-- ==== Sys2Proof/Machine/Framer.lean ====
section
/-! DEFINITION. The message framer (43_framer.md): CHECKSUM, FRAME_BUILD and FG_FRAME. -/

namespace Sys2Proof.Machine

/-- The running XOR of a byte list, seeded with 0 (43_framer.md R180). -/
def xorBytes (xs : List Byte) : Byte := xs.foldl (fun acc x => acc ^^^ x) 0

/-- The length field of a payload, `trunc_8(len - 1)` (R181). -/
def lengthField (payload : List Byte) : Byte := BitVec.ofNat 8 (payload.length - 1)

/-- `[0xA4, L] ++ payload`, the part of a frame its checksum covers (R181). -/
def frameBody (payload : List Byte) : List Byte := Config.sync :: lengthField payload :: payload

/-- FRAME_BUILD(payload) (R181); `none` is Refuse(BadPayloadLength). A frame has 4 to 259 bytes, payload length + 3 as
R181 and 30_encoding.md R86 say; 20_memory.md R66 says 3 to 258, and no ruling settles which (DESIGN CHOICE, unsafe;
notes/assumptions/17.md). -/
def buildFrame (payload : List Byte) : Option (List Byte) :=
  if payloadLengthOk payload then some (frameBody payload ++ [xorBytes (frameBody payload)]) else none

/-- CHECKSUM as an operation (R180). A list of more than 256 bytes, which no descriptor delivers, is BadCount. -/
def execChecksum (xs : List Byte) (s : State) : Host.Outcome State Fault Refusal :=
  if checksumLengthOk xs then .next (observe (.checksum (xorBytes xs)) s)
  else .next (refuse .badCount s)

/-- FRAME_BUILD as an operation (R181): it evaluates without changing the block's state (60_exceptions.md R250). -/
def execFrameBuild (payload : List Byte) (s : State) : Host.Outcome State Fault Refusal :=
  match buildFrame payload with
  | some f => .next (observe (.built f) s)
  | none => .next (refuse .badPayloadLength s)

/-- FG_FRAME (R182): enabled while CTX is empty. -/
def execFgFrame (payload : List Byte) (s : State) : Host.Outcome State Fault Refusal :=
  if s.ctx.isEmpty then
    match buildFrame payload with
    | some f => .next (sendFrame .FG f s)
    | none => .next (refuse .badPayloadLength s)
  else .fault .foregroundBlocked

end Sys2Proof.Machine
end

++++++++++

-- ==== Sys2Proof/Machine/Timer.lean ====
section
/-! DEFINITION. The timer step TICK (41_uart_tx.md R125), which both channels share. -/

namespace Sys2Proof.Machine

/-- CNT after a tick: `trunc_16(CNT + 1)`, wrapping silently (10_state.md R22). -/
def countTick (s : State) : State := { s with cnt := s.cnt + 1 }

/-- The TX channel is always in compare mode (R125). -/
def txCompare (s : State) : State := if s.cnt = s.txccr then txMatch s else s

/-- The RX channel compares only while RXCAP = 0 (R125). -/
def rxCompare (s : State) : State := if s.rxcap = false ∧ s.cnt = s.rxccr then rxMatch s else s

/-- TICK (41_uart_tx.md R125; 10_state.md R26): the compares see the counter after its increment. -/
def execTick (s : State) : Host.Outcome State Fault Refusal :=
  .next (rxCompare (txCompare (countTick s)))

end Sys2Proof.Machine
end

++++++++++

# What is needed
Give the exact lines, and only those, from the line containing "notes/assumptions/17.md). -/" through the line containing "def execFrameBuild (payload" in the entries above.

# Reply
notes/assumptions/17.md). -/
def buildFrame (payload : List Byte) : Option (List Byte) :=
  if payloadLengthOk payload then some (frameBody payload ++ [xorBytes (frameBody payload)]) else none

/-- CHECKSUM as an operation (R180). A list of more than 256 bytes, which no descriptor delivers, is BadCount. -/
def execChecksum (xs : List Byte) (s : State) : Host.Outcome State Fault Refusal :=
  if checksumLengthOk xs then .next (observe (.checksum (xorBytes xs)) s)
  else .next (refuse .badCount s)

/-- FRAME_BUILD as an operation (R181): it evaluates without changing the block's state (60_exceptions.md R250). -/
def execFrameBuild (payload : List Byte) (s : State) : Host.Outcome State Fault Refusal :=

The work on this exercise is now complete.